Task objective:
Using the entries that follow, count the lines containing the word "readByte" and give that number by itself.

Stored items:
-*-

-- ==== Sys2Proof/Safety.lean ====
section
/-! DEFINITION. What a claim about runs is stated in: runs of ticks and their event log (70_reset_and_hazards.md R264), the
invariants of 10_state.md R38, the boot requirements of R262, and the tick spelled over `exec`. -/

namespace Sys2Proof.Machine

/-! ## Runs -/

/-- `n` calls of `advance()`, up to the first fault. -/
def ticks : Nat → State → Out
  | 0, s => .next s
  | n + 1, s => andThen (exec .advance s) (ticks n)

/-- The event log of those calls, one list for each tick that completed (R264). -/
def eventLog : Nat → State → List (List Event)
  | 0, _ => []
  | n + 1, s =>
    match exec .advance s with
    | .next t => t.events :: eventLog n t
    | .fault _ => []
    | .refused _ => []

/-- A read of a fetch stage: its address lies below the palette (20_memory.md R56). -/
def isFetchRead : Event → Bool
  | .read _ a _ => a.toNat < 0x3000
  | .write _ _ _ => false
  | .vblankEdge => false
  | .pixel _ _ _ => false

/-- The outcome is a next state. -/
def completes : Out → Bool
  | .next _ => true
  | .fault _ => false
  | .refused _ => false

/-! ## The tick over `exec` -/

/-- Instructions in order, each run by `exec`. -/
def execOps : List Instr → State → Out
  | [], s => .next s
  | i :: rest, s => andThen (exec i s) (execOps rest)

/-- Steps in order, each running by `exec` what the map of 30_encoding.md R88 issues. -/
def execSteps (sl d : Nat) : List TickStep → State → Out
  | [], s => .next s
  | st :: rest, s => andThen (execOps (issued st (s.tickCtx sl d)) s) (execSteps sl d rest)

/-! ## Invariants (10_state.md R38) -/

/-- The counters are those of a frame (R21, R22, R38). -/
def State.countersOk (s : State) : Prop := s.dot ≤ 340 ∧ s.scanline ≤ 261

/-- Counters in range, and the memories and the frame buffer in canonical form. -/
def State.Inv (s : State) : Prop :=
  s.countersOk ∧ Memory.wf s.gen = true ∧ Memory.wf s.raw = true ∧ FrameBuffer.wf s.fb = true

/-- `alo` and `ahi` are 0x00 or 0xFF (R25, R38). -/
def State.attrReplicated (s : State) : Prop := (s.alo = 0x00#8 ∨ s.alo = 0xFF#8) ∧ (s.ahi = 0x00#8 ∨ s.ahi = 0xFF#8)

/-- The counters stand after tick (241, 1) and not after tick (261, 1): at (241, 2) up to (261, 1)
(45_vblank.md R215). -/
def inVblankSpan (sl d : Nat) : Bool := framePos 241 2 ≤ framePos sl d && framePos sl d ≤ framePos 261 1

/-- `vblank` is true exactly in that span (R38, R215). -/
def State.vblankInPhase (s : State) : Prop := s.vblank = inVblankSpan s.scanline s.dot

/-- The `vblank` flag after this tick's VBlank check (45_vblank.md R210, R212). -/
def State.vblankAfterCheck (s : State) : Bool :=
  if s.scanline = 241 ∧ s.dot = 1 then true else if s.scanline = 261 ∧ s.dot = 1 then false else s.vblank

/-- The rendering gate `G` of the tick that starts in `s` (40_scheduler.md R103). -/
def State.gateHolds (s : State) : Bool :=
  !s.vblankAfterCheck && s.ext.renderingEnabled && renderLine s.scanline

/-- The pixel gate of the tick that starts in `s` (40_scheduler.md R106). -/
def State.pixelGateHolds (s : State) : Bool := !s.vblankAfterCheck && writeWindow s.scanline s.dot

/-! ## Boot requirements (70_reset_and_hazards.md R262) -/

/-- Every read is answered on both ports, every palette byte is below 0x40, and the status write is
accepted. -/
def State.booted (s : State) : Prop :=
  (∀ p : Port, ∀ a : Addr, (s.readByte p a).isSome = true) ∧
  (∀ a : Addr, 0x3F00 ≤ a.toNat → ∀ b, s.readByte .generic a = some b → b.toNat < 0x40) ∧
  s.statusAccepts = true

/-! ## The counters alone (40_scheduler.md R107) -/

/-- The dot after a tick. -/
def nextDot (d : Nat) : Nat := if d = 340 then 0 else d + 1

/-- The scanline after a tick. -/
def nextScanline (sl d : Nat) : Nat := if d = 340 then (sl + 1) % 262 else sl

end Sys2Proof.Machine
end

-*-

Answer section:
2